Two independent signals, 48 hours apart, confirmed the same inflection. That is not coincidence.
The layer Willison doesn’t cover
Here’s where I want to add something to Willison’s analysis, because I had a front-row seat to a data point he didn’t write about.
In April, Anthropic ran an experiment called Project Deal — a controlled negotiation exercise designed to measure how much model quality actually affects business outcomes. Sixty-nine employees negotiated 186 enterprise deals over a single week, each using Claude as their negotiating agent. The experimental variable: some participants were paired with Claude Opus 4.5, Anthropic’s most capable model at the time. Others got Claude Haiku 4.5 — faster, cheaper, less capable.
Opus 4.5 materially outperformed Haiku 4.5. Raw capability drove the outcome. Personality prompting — the kind of model customization most enterprise AI deployments spend significant time on — had little measurable impact.
Here’s the uncomfortable part. The participants on the losing side — the Haiku users who got worse outcomes — felt the process was fair. They walked away satisfied, without knowing they’d been operating at a disadvantage.
That’s the implication of PMF almost nobody is talking about: once AI has found it, the quality gap matters enormously — and is invisible to the people on the wrong side of it.
What this means for leaders
When a product category reaches PMF, the race changes shape.
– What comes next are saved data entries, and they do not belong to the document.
theorem granuleCopied_touch {μ : Nat} {o s : State} (h : Touch μ o s) (hm : 0x712081000000041000a1484 ||| μ = μ := by decide) : Touch μ o (granuleCopied s) := by
  refine h.step hm ?_
  unfold granuleCopied; repeat' first | (simp (maxDischargeDepth := 80) only [earlyEnds_touch, earlyFill_touch, copyRun_touch, copyEnds_touch, implies_true, Touch.refl, foldl_touch, Nat.reduceOr]; done) | split

theorem sweep_touch {μ : Nat} {o s : State} (h : Touch μ o s) (hm : 0x1000 ||| μ = μ := by decide) : Touch μ o (sweep s) := by
  refine h.step hm ?_
  unfold sweep; simp only [touch_mk, Touch.refl, Nat.reduceOr, true_or, or_true]

theorem endRest_touch {μ : Nat} {o s : State} (outcome detail : Nat) (r : CurRest) (h : Touch μ o s) (hm : 0x71200000000004100001480 ||| μ = μ := by decide) : Touch μ o (endRest outcome detail r s) := by
  refine h.step hm ?_
  unfold endRest; simp (maxDischargeDepth := 80) only [sweep_touch, curEnter_touch, setCur_touch, curOut_touch, Touch.refl, Nat.reduceOr]

theorem streamPut_touch {μ : Nat} {o s : State} (g off : Nat) (b : List Byte) (h : Touch μ o s) (hm : 0x61010000000004008201480 ||| μ = μ := by decide) : Touch μ o (streamPut g off b s) := by
  refine h.step hm ?_
  unfold streamPut; repeat' first | (simp only [partWrite_touch, memRequest_touch, sweep_touch, Touch.refl, Nat.reduceOr]; done) | split

theorem streamWrite_touch {μ : Nat} {o s : State} (off : Nat) (b : List Byte) (n : Nat) (h : Touch μ o s) (hm : 0x61010000000004008201480 ||| μ = μ := by decide) : Touch μ o (streamWrite off b n s) := by
  have aux {o s : State} (off : Nat) (b : List Byte) (n : Nat) (h : Touch 0x61010000000004008201480 o s) : Touch 0x61010000000004008201480 o (streamWrite off b n s) := by
    induction n generalizing s off b with
    | zero => exact h
    | succ n ih =>
      unfold streamWrite
      repeat' first | exact h | exact ih _ _ (streamPut_touch _ _ _ h) | split
  exact h.step hm (aux _ _ _ (Touch.refl 0x61010000000004008201480 _))

theorem shardWrite_touch {μ : Nat} {o s : State} (r : List Byte) (stripe col off : Nat) (b : List Byte) (h : Touch μ o s) (hm : 0x61010000000004008201480 ||| μ = μ := by decide) : Touch μ o (shardWrite r stripe col off b s) := by
  refine h.step hm ?_
  unfold shardWrite; split <;> simp only [streamWrite_touch, memRequest_touch, sweep_touch, Touch.refl, Nat.reduceOr]

theorem restStripe_touch {μ : Nat} {o s : State} {c : CurRest} {r : List Byte} {n m : Nat} {t : State} {x : List (Nat × List Byte)} (h : Touch μ o s) (e : restStripe c r n s = some (t, m, x)) (hm : 0x61010000000004008201480 ||| μ = μ := by decide) : Touch μ o t := by
  have aux {o s : State} {c : CurRest} {r : List Byte} {n m : Nat} {t : State} {x : List (Nat × List Byte)} (h : Touch 0x61010000000004008201480 o s) (e : restStripe c r n s = some (t, m, x)) : Touch 0x61010000000004008201480 o t := by
    unfold restStripe at e
    dsimp only at e
    split at e
    · cases e
    · split at e
      · cases e
      · replace e := congrArg (fun z => z.map Prod.fst) e
        simp only [Option.map_some, Option.some.injEq] at e
        subst e
        exact foldl_touch (fun t _ => note_touch _ _ _ (Touch.refl _ t)) (foldl_touch (fun t _ => shardWrite_touch _ _ _ _ _ (Touch.refl _ t)) h)
  exact h.step hm (aux (Touch.refl 0x61010000000004008201480 _) e)

theorem restStripes_touch (c : CurRest) (r : List Byte) (l : List Nat) {o : State} : ∀ (a : State × Nat × List Byte), Touch 0x71210000000004108201480 o a.1 →
    (∀ x, restStripes c r l a = .error x → Touch 0x71210000000004108201480 o x.1) ∧ ∀ x, restStripes c r l a = .ok x → Touch 0x71210000000004108201480 o x.1 := by
  induction l with
  | nil => intro a h; exact ⟨fun x e => (by cases e), fun x e => (by cases e; exact h)⟩
  | cons n t ih =>
    rintro ⟨s, m, st⟩ h
    unfold restStripes
    split
    · exact ⟨fun x e => (by cases e; exact h), fun x e => (by cases e)⟩
    · next hs => exact ih _ (restStripe_touch h hs)

theorem restFinish_touch {μ : Nat} {o s : State} (c : CurRest) (h : Touch μ o s) (hm : 0x71210000000004108201480 ||| μ = μ := by decide) : Touch μ o (restFinish c s) := by
  have aux {o s : State} (c : CurRest) (h : Touch 0x71210000000004108201480 o s) : Touch 0x71210000000004108201480 o (restFinish c s) := by
    unfold restFinish
    dsimp only
    split
    · exact endRest_touch _ _ _ (report_touch _ _ _ _ h (ok_CUR_ERR_UNRECOVERABLE (by decide)))
    · next r _ =>
      have k := restStripes_touch c r (List.range (recStripes r)) (s, 0, []) h
      split
      · next e => exact endRest_touch _ _ _ (report_touch _ _ _ _ (k.1 _ e) (ok_CUR_ERR_UNRECOVERABLE (by decide)))
      · next e => exact endRest_touch _ _ _ (note_touch _ _ _ (foldl_touch (fun t _ => streamPut_touch _ _ _ (Touch.refl _ t)) (k.2 _ e)))
  exact h.step hm (aux _ (Touch.refl 0x71210000000004108201480 _))

theorem restTake_touch {μ : Nat} {o s : State} (b : List Byte) (h : Touch μ o s) (hm : 0x71210000000004108201480 ||| μ = μ := by decide) : Touch μ o (restTake b s) := by
  refine h.step hm ?_
  unfold restTake; repeat' first | (simp (maxDischargeDepth := 80) only [discardCkpt_touch, setCur_touch, endRest_touch, shardWrite_touch, restFinish_touch, implies_true, Touch.refl, foldl_touch, ite_touch, Nat.reduceOr]; done) | with_reducible (refine ite_touch ?_ ?_) | with_reducible (refine foldl_touch (fun _ _ => ?_) ?_) | split | (dsimp only; with_reducible (refine ite_touch ?_ ?_)) | (dsimp only; split)

theorem takeCkpt_touch {μ : Nat} {o s : State} {f : Nat → Bool → Bool} {p : Pkt} {t : State} (h : Touch μ o s) (e : takeCkpt f s = some (p, t)) (hm : 0x2000 ||| μ = μ := by decide) : Touch μ o t := by
  have aux {o s : State} {f : Nat → Bool → Bool} {p : Pkt} {t : State} (h : Touch 0x2000 o s) (e : takeCkpt f s = some (p, t)) : Touch 0x2000 o t := by
    unfold takeCkpt at e
    repeat' first | (cases e; done) | (cases e; exact (by first | exact h | simp only [touch_mk, h, Nat.reduceOr, true_or, or_true])) | split at e
  exact h.step hm (aux (Touch.refl 0x2000 _) e)

theorem sendEnd_touch {μ : Nat} {o s : State} (d : CurSend) (h : Touch μ o s) (hm : 0x200000000000100081000 ||| μ = μ := by decide) : Touch μ o (sendEnd d s) := by
  refine h.step hm ?_
  unfold sendEnd; simp (maxDischargeDepth := 80) only [memCancel_touch, showStart_touch, curEnter_touch, set_touch, setCur_touch, ok_CUR_RX_SRC_LOCKED, Touch.refl, Nat.reduceOr]

theorem sendRestore_touch {μ : Nat} {o s : State} (d : CurSend) (kind flags stripe : Nat) (f : Nat × List Byte) (h : Touch μ o s) (hm : 0x712180000000041082a1480 ||| μ = μ := by decide) : Touch μ o (sendRestore d kind flags stripe s f) := by
  refine h.step hm ?_
  unfold sendRestore; simp only [restTake_touch, sendCkpt_touch, Touch.refl, ite_touch, Nat.reduceOr]

theorem sendShard_touch {μ : Nat} {o s : State} (n : Nat) (d : CurSend) (h : Touch μ o s) (hm : 0x200000000000100081000 ||| μ = μ := by decide) : Touch μ o (sendShard n d s) := by
  have aux {o s : State} (n : Nat) (d : CurSend) (h : Touch 0x200000000000100081000 o s) : Touch 0x200000000000100081000 o (sendShard n d s) := by
    induction n generalizing d with
    | zero => exact sendEnd_touch _ h
    | succ n ih =>
      unfold sendShard
      dsimp only
      split
      · exact sendEnd_touch _ h
      · split
        · exact ih _
        · exact memRequest_touch _ _ _ _ _ _ _ (setCur_touch _ h)
  exact h.step hm (aux _ _ (Touch.refl 0x200000000000100081000 _))

theorem sendProgress_touch {μ : Nat} {o s : State} (h : Touch μ o s) (hm : 0x712180000000041082a1480 ||| μ = μ := by decide) : Touch μ o (sendProgress s) := by
  refine h.step hm ?_
  unfold sendProgress; repeat' first | (simp (maxDischargeDepth := 80) only [memForget_touch, memRequest_touch, curPost_touch, curEnter_touch, set_touch, setCur_touch, sendEnd_touch, sendShard_touch, sendRestore_touch, ok_CUR_RX_SRC_LOCKED, implies_true, Touch.refl, foldl_touch, ite_touch, Nat.reduceOr]; done) | split

theorem armSnap_touch {μ : Nat} {o s : State} (seq : Nat) (h : Touch μ o s) (hm : 0x712081000000041000a1484 ||| μ = μ := by decide) : Touch μ o (armSnap seq s) := by
  refine h.step hm ?_
  unfold armSnap; simp (maxDischargeDepth := 80) only [set_touch, curEnter_touch, setSnap_touch, copyRun_touch, curPost_touch, note_touch, ok_CUR_FRONTIER_OFFSET, ok_CUR_STATUS_ACKS, ok_CUR_STATUS_TORN_COUNT, ok_CUR_NEXT_ID_NEXT_ID, ok_MMP_STATUS_WI_ARM, Touch.refl, Nat.reduceOr]

theorem curAbort_touch {μ : Nat} {o s : State} (h : Touch μ o s) (hm : 0x71200100000004100081484 ||| μ = μ := by decide) : Touch μ o (curAbort s) := by
  refine h.step hm ?_
  unfold curAbort; repeat' first | (simp (maxDischargeDepth := 80) only [snapEnd_touch, sendEnd_touch, endRest_touch, Touch.refl, Nat.reduceOr]; done) | with_reducible (refine ite_touch ?_ ?_) | with_reducible (refine foldl_touch (fun _ _ => ?_) ?_) | split | (dsimp only; with_reducible (refine ite_touch ?_ ?_)) | (dsimp only; split)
Before PMF, the competitive question is: “Should we be doing this at all?” After PMF, it’s: “Are we doing this better than the people we compete with?”
Most enterprise AI strategy is still answering the first question. The memo hasn’t arrived.
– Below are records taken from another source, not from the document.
theorem cwExec_touch {μ : Nat} {o s : State} (n : Nat) (buf : Option (List Byte)) (h : Touch μ o s) (hm : 0x10000000000000006dccf8000000041a71f1680 ||| μ = μ := by decide) : Touch μ o (cwExec n buf s) := by
  have aux {o s : State} (n : Nat) (buf : Option (List Byte)) (h : Touch 0x10000000000000006dccf8000000041a71f1680 o s) : Touch 0x10000000000000006dccf8000000041a71f1680 o (cwExec n buf s) := by
    unfold cwExec
    split
    · exact cwTally_touch _ _ h
    · exact cwCaravan_touch _ _ h
    · exact cwStamps_touch _ h
    · dsimp only
      split
      · exact cwStatus_touch _ _ h
      · split
        · exact cwStatus_touch _ _ (takeScores_touch _ h)
        · exact cwResult_touch _ _ _ _ _ (takeScores_touch _ h)
    · have k := takeOutcome_touch (cwArg s n) h
      split
      · next e => exact cwResult_touch _ _ _ _ _ (touch_fst e k)
      · exact cwStatus_touch _ _ h
    · have k := parityPost_touch (cwArg s n 1).toNat h
      split
      · next e => exact cwStatus_touch _ _ (touch_fst e k)
      · exact cwStatus_touch _ _ h
  exact h.step hm (aux _ _ (Touch.refl 0x10000000000000006dccf8000000041a71f1680 _))

theorem cwServe_touch {μ : Nat} {o s : State} (h : Touch μ o s) (hm : 0x10000000000000006dccf8000000041a71f1680 ||| μ = μ := by decide) : Touch μ o (cwServe s) := by
  refine h.step hm ?_
  unfold cwServe; split <;> simp only [cwExec_touch, implies_true, Touch.refl, foldl_touch, Nat.reduceOr]

theorem cwPost_touch {μ : Nat} {o s : State} (n : Nat) (acc : Acc) (buf : Option (List Byte)) (h : Touch μ o s) (hm : 0x10000000000000006dccf8000000041a71f1e80 ||| μ = μ := by decide) : Touch μ o (cwPost n acc buf s) := by
  refine h.step hm ?_
  unfold cwPost; simp (maxDischargeDepth := 80) only [setBit_touch, attention_touch, cwStatus_touch, cwServe_touch, setCtl_touch, ok_CTL_CW_STATUS_POSTED, Touch.refl, ite_touch, Nat.reduceOr]

theorem cwBusy_touch {μ : Nat} {o s : State} (h : Touch μ o s) (hm : 0x68000000000004000000400 ||| μ = μ := by decide) : Touch μ o (cwBusy s) := by
  refine h.step hm ?_
  unfold cwBusy; simp only [flag_touch, ok_CTL_ERR_CW_BUSY, Touch.refl, Nat.reduceOr]

theorem cwWrite_touch {μ : Nat} {o s : State} (buf : Option (List Byte)) (a : Nat) (acc : Acc) (h : Touch μ o s) (ha : InPages μ a) (hm : 0x10000000000000006fccf8000000041a71f1f80 ||| μ = μ := by decide) : Touch μ o (cwWrite buf a acc s) := by
  have e0 : 0x800000000000000000 ||| μ = μ := or_sub hm (by decide)
  have e1 : 0x1000000000000000000 ||| μ = μ := or_sub hm (by decide)
  have e2 : 0x2000000000000000000 ||| μ = μ := or_sub hm (by decide)
  have e3 : 0x4000000000000000000 ||| μ = μ := or_sub hm (by decide)
  have e4 : 0x8000000000000000000 ||| μ = μ := or_sub hm (by decide)
  have e5 : 0x40000000000000000000 ||| μ = μ := or_sub hm (by decide)
  have e6 : 0x80000000000000000000 ||| μ = μ := or_sub hm (by decide)
  have e7 : 0x400000000000000000000 ||| μ = μ := or_sub hm (by decide)
  have e8 : 0x800000000000000000000 ||| μ = μ := or_sub hm (by decide)
  have e9 : 0x1000000000000000000000 ||| μ = μ := or_sub hm (by decide)
  have e10 : 0x2000000000000000000000 ||| μ = μ := or_sub hm (by decide)
  have e11 : 0x4000000000000000000000 ||| μ = μ := or_sub hm (by decide)
  have e12 : 0x8000000000000000000000 ||| μ = μ := or_sub hm (by decide)
  have e13 : 0x20000000000000000000000 ||| μ = μ := or_sub hm (by decide)
  have e14 : 0x40000000000000000000000 ||| μ = μ := or_sub hm (by decide)
  have e15 : 0x62000000000004000000500 ||| μ = μ := or_sub hm (by decide)
  have e16 : 0x63000000000004000000580 ||| μ = μ := or_sub hm (by decide)
  have e17 : 0x68000000000004000000400 ||| μ = μ := or_sub hm (by decide)
  have e18 : 0x100000000000000000000000000000000000000 ||| μ = μ := or_sub hm (by decide)
  have e19 : 0x10000000000000006dccf8000000041a71f1e80 ||| μ = μ := or_sub hm (by decide)
  unfold cwWrite; simp (maxDischargeDepth := 80) only [consume_touch, setBit_touch, cwBusy_touch, cwPost_touch, perform_touch, ok_CTL_CW_STATUS_DONE, ite_touch, e12, e15, e16, e17, e19, ha, h]

theorem cwFence_touch {μ : Nat} {o s : State} (h : Touch μ o s) (hm : 0x100000000000000068000000000004000040400 ||| μ = μ := by decide) : Touch μ o (cwFence s) := by
  refine h.step hm ?_
  unfold cwFence; simp (maxDischargeDepth := 80) only [cwStatus_touch, implies_true, Touch.refl, foldl_touch, ite_touch, Nat.reduceOr]

theorem cwRow_touch {μ : Nat} {o s : State} (p : Nat → Bool) (n : Nat) (acc : Acc) (buf : Option (List Byte)) (h : Touch μ o s)
    (hm : 0x10000000000000006fccf8100000041a71f1fb0 ||| μ = μ := by decide) : Touch μ o (cwRow p n acc buf s) := by
  refine h.step hm ?_
  unfold cwRow
  split
  · next k =>
    exact bringing_touch _ _ _ (fun t => portWrite_touch _ _ _ (fun x t => cwWrite_touch _ _ _ (Touch.refl _ _) (inPages_cw k.1 (by decide) (by decide)))
      (Touch.refl _ _)) (Touch.refl _ _)
  · exact Touch.refl _ _

theorem cwAnswer_touch {μ : Nat} {o s : State} (n status : Nat) (d0 d1 d2 : Word) (h : Touch μ o s) (hm : 0x100000000000000068000000000004000040400 ||| μ = μ := by decide) : Touch μ o (cwAnswer n status d0 d1 d2 s) := by
  refine h.step hm ?_
  unfold cwAnswer; simp only [cwResult_touch, Touch.refl, ite_touch, Nat.reduceOr]

end Sys2Proof.Machine
end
The Project Deal data sharpens this. If model quality creates outcome gaps that the people on the wrong side can’t perceive, then model choice isn’t a commodity procurement decision. It’s a strategic one. The team running the weaker model believes it’s competing on equal terms. It isn’t. And it won’t know until the deal is already lost, the quarter is already closed, the customer is already gone.
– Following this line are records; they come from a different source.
theorem warmRegs_touch {μ : Nat} {o s : State} (h : Touch μ o s) (hm : 0xffffffff0101ff00000000000f87fd7e0000000000000000 ||| μ = μ := by decide) : Touch μ o (warmRegs s) := by
  refine h.step hm ?_
  unfold warmRegs; simp (maxDischargeDepth := 80) only [resetRegs_touch, keepField_touch, set_touch, ok_rstBits, ok_CLK_GATE_STATUS_ARRAYS, ok_PHU_STATUS_SAVE_DONE, ok_PHU_STATUS_RET_EN, ok_PWR_STATUS_PHASE, ok_PWR_STATUS_STATE, ok_FBP_STATUS_LANE_UP, ok_ITN_OVL_STATUS_LAST_SEQ, ok_ITN_OVL_STATUS_PENDING_WARM, ok_ITN_OVL_STATUS_STORE_USED, ok_SEP_STATUS_PCS_UP, warm_pages, List.foldl_cons, List.foldl_nil, Touch.refl, Nat.reduceOr]

theorem warmReset_touch {μ : Nat} {o s : State} (why : Nat) (h : Touch μ o s) (hm : 0xffffffff0101ff00000000003fdffffe000001ffff9f7fd4 ||| μ = μ := by decide) : Touch μ o (warmReset why s) := by
  refine h.step hm ?_
  unfold warmReset; simp (maxDischargeDepth := 80) only [loaderFree_touch, absentWaiting_touch, setClk_touch, authLapse_touch, linkReset_touch, answerAll_touch, rcvWarm_touch, warmRegs_touch, warmUnits_touch, set_touch, baseAfterReset_touch, netLost_touch, ok_GBK_STATUS_RUNNING, ok_CLK_DOMAIN_STATUS_XRST_BUSY, ok_CLK_DOMAIN_STATUS_IN_RESET, ok_CLK_STATUS_LAST_RESET, ok_SBX_STATUS_RESTORE, touch_mk, implies_true, Touch.refl, foldl_touch, ite_touch, Nat.reduceOr, true_or, or_true]

theorem clkWrite_touch {μ : Nat} {o s : State} (a : Nat) (acc : Acc) (h : Touch μ o s) (ha : InPages μ a) (hm : 0xffffffff0101ff00000000003ffffffe000001ffffff7fd4 ||| μ = μ := by decide) : Touch μ o (clkWrite a acc s) := by
  have e0 : 0x20000000000000000 ||| μ = μ := or_sub hm (by decide)
  have e1 : 0x40000000000000000 ||| μ = μ := or_sub hm (by decide)
  have e2 : 0x80000000000000000 ||| μ = μ := or_sub hm (by decide)
  have e3 : 0x100000000000000000 ||| μ = μ := or_sub hm (by decide)
  have e4 : 0x200000000000000000 ||| μ = μ := or_sub hm (by decide)
  have e5 : 0x400000000000000000 ||| μ = μ := or_sub hm (by decide)
  have e6 : 0x800000000000000000 ||| μ = μ := or_sub hm (by decide)
  have e7 : 0x1000000000000000000 ||| μ = μ := or_sub hm (by decide)
  have e8 : 0x2000000000000000000 ||| μ = μ := or_sub hm (by decide)
  have e9 : 0x4000000000000000000 ||| μ = μ := or_sub hm (by decide)
  have e10 : 0x8000000000000000000 ||| μ = μ := or_sub hm (by decide)
  have e11 : 0x10000000000000000000 ||| μ = μ := or_sub hm (by decide)
  have e12 : 0x20000000000000000000 ||| μ = μ := or_sub hm (by decide)
  have e13 : 0x40000000000000000000 ||| μ = μ := or_sub hm (by decide)
  have e14 : 0x80000000000000000000 ||| μ = μ := or_sub hm (by decide)
  have e15 : 0x100000000000000000000 ||| μ = μ := or_sub hm (by decide)
  have e16 : 0x200000000000000000000 ||| μ = μ := or_sub hm (by decide)
  have e17 : 0x400000000000000000000 ||| μ = μ := or_sub hm (by decide)
  have e18 : 0x800000000000000000000 ||| μ = μ := or_sub hm (by decide)
  have e19 : 0x1000000000000000000000 ||| μ = μ := or_sub hm (by decide)
  have e20 : 0x2000000000000000000000 ||| μ = μ := or_sub hm (by decide)
  have e21 : 0x4000000000000000000000 ||| μ = μ := or_sub hm (by decide)
  have e22 : 0x8000000000000000000000 ||| μ = μ := or_sub hm (by decide)
  have e23 : 0x10000000000000000000000 ||| μ = μ := or_sub hm (by decide)
  have e24 : 0x20000000000000000000000 ||| μ = μ := or_sub hm (by decide)
  have e25 : 0x40000000000000000000000 ||| μ = μ := or_sub hm (by decide)
  have e26 : 0x62000000000004000000500 ||| μ = μ := or_sub hm (by decide)
  have e27 : 0x80000000000000000000000 ||| μ = μ := or_sub hm (by decide)
  have e28 : 0x100000000000000000000000 ||| μ = μ := or_sub hm (by decide)
  have e29 : 0x200000000000000000000000 ||| μ = μ := or_sub hm (by decide)
  have e30 : 0x10000000000000000000000000000000000 ||| μ = μ := or_sub hm (by decide)
  have e31 : 0x20000000000000000000000000000000000 ||| μ = μ := or_sub hm (by decide)
  have e32 : 0x40000000000000000000000000000000000 ||| μ = μ := or_sub hm (by decide)
  have e33 : 0x80000000000000000000000000000000000 ||| μ = μ := or_sub hm (by decide)
  have e34 : 0x100000000000000000000000000000000000 ||| μ = μ := or_sub hm (by decide)
  have e35 : 0x200000000000000000000000000000000000 ||| μ = μ := or_sub hm (by decide)
  have e36 : 0x400000000000000000000000000000000000 ||| μ = μ := or_sub hm (by decide)
  have e37 : 0x800000000000000000000000000000000000 ||| μ = μ := or_sub hm (by decide)
  have e38 : 0x1000000000000000000000000000000000000 ||| μ = μ := or_sub hm (by decide)
  have e39 : 0x100000000000000000000000000000000000000 ||| μ = μ := or_sub hm (by decide)
  have e40 : 0x10000000000000000000000000000000000000000 ||| μ = μ := or_sub hm (by decide)
  have e41 : 0x20000000000000000000000000000000000000000 ||| μ = μ := or_sub hm (by decide)
  have e42 : 0x40000000000000000000000000000000000000000 ||| μ = μ := or_sub hm (by decide)
  have e43 : 0x80000000000000000000000000000000000000000 ||| μ = μ := or_sub hm (by decide)
  have e44 : 0x100000000000000000000000000000000000000000 ||| μ = μ := or_sub hm (by decide)
  have e45 : 0x200000000000000000000000000000000000000000 ||| μ = μ := or_sub hm (by decide)
  have e46 : 0x400000000000000000000000000000000000000000 ||| μ = μ := or_sub hm (by decide)
  have e47 : 0x800000000000000000000000000000000000000000 ||| μ = μ := or_sub hm (by decide)
  have e48 : 0x1000000000000000000000000000000000000000000 ||| μ = μ := or_sub hm (by decide)
  have e49 : 0x2000000000000000000000000000000000000000000 ||| μ = μ := or_sub hm (by decide)
  have e50 : 0x4000000000000000000000000000000000000000000 ||| μ = μ := or_sub hm (by decide)
  have e51 : 0x8000000000000000000000000000000000000000000 ||| μ = μ := or_sub hm (by decide)
  have e52 : 0x10000000000000000000000000000000000000000000 ||| μ = μ := or_sub hm (by decide)
  have e53 : 0x20000000000000000000000000000000000000000000 ||| μ = μ := or_sub hm (by decide)
  have e54 : 0x40000000000000000000000000000000000000000000 ||| μ = μ := or_sub hm (by decide)
  have e55 : 0x80000000000000000000000000000000000000000000 ||| μ = μ := or_sub hm (by decide)
  have e56 : 0x100000000000000000000000000000000000000000000 ||| μ = μ := or_sub hm (by decide)
  have e57 : 0x200000000000000000000000000000000000000000000 ||| μ = μ := or_sub hm (by decide)
  have e58 : 0x400000000000000000000000000000000000000000000 ||| μ = μ := or_sub hm (by decide)
  have e59 : 0x800000000000000000000000000000000000000000000 ||| μ = μ := or_sub hm (by decide)
  have e60 : 0x1000000000000000000000000000000000000000000000 ||| μ = μ := or_sub hm (by decide)
  have e61 : 0x2000000000000000000000000000000000000000000000 ||| μ = μ := or_sub hm (by decide)
  have e62 : 0x4000000000000000000000000000000000000000000000 ||| μ = μ := or_sub hm (by decide)
  have e63 : 0x8000000000000000000000000000000000000000000000 ||| μ = μ := or_sub hm (by decide)
  have e64 : 0x10000000000000000000000000000000000000000000000 ||| μ = μ := or_sub hm (by decide)
  have e65 : 0x20000000000000000000000000000000000000000000000 ||| μ = μ := or_sub hm (by decide)
  have e66 : 0x40000000000000000000000000000000000000000000000 ||| μ = μ := or_sub hm (by decide)
  have e67 : 0x80000000000000000000000000000000000000000000000 ||| μ = μ := or_sub hm (by decide)
  have e68 : 0x100000000000000000000000000000000000000000000000 ||| μ = μ := or_sub hm (by decide)
  have e69 : 0x200000000000000000000000000000000000000000000000 ||| μ = μ := or_sub hm (by decide)
  have e70 : 0x400000000000000000000000000000000000000000000000 ||| μ = μ := or_sub hm (by decide)
  have e71 : 0x800000000000000000000000000000000000000000000000 ||| μ = μ := or_sub hm (by decide)
  have e72 : 0xffffffff0101ff00000000002f97fffe000001fffdff7cc4 ||| μ = μ := or_sub hm (by decide)
  have e73 : 0xffffffff0101ff00000000003fdffffe000001ffff9f7fd4 ||| μ = μ := or_sub hm (by decide)
  unfold clkWrite; simp (maxDischargeDepth := 80) only [perform_touch, warmReset_touch, requestResets_touch, ite_touch, e26, e72, e73, ha, h]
This isn’t an argument for always buying the most expensive model. Haiku is genuinely excellent for high-volume, well-specified tasks. The argument is more uncomfortable: you need to know, with specificity, where in your workflow model capability is the rate-limiting factor on outcomes. Most organizations don’t know this. They haven’t run the experiment.
SpaceX is reported to be paying $1.25 billion a month. They have the receipts.
The leaders treating model selection as a procurement checkbox — price per token, whatever the IT department approved — are making a strategic bet they haven’t consciously chosen to make. They’re betting the gap between the capable model and the cheap model doesn’t show up in their outcomes. Project Deal says that bet is wrong. And the people losing won’t be the first to notice.
Which side are you on?
The valuation is a number. Numbers are easy to write about.
The harder thing — the thing actually worth your time — is what happens now that PMF is real. Enterprise AI is no longer a pilot program. It’s a competitive surface. Your competitors are on it. Some are on the Opus side of the quality curve. Some are on the Haiku side. The ones on the Haiku side feel fine about it.
The question isn’t whether your organization is using AI. It’s whether you know — with the specificity that Project Deal’s methodology would demand — which model is running your most consequential workflows, and what the capability delta is between that model and the best available alternative.
If you don’t have that answer, you’re on the Haiku side of your competitors’ deals.
You won’t know it until the outcomes show up in a spreadsheet three quarters from now, and someone asks why the numbers look the way they do.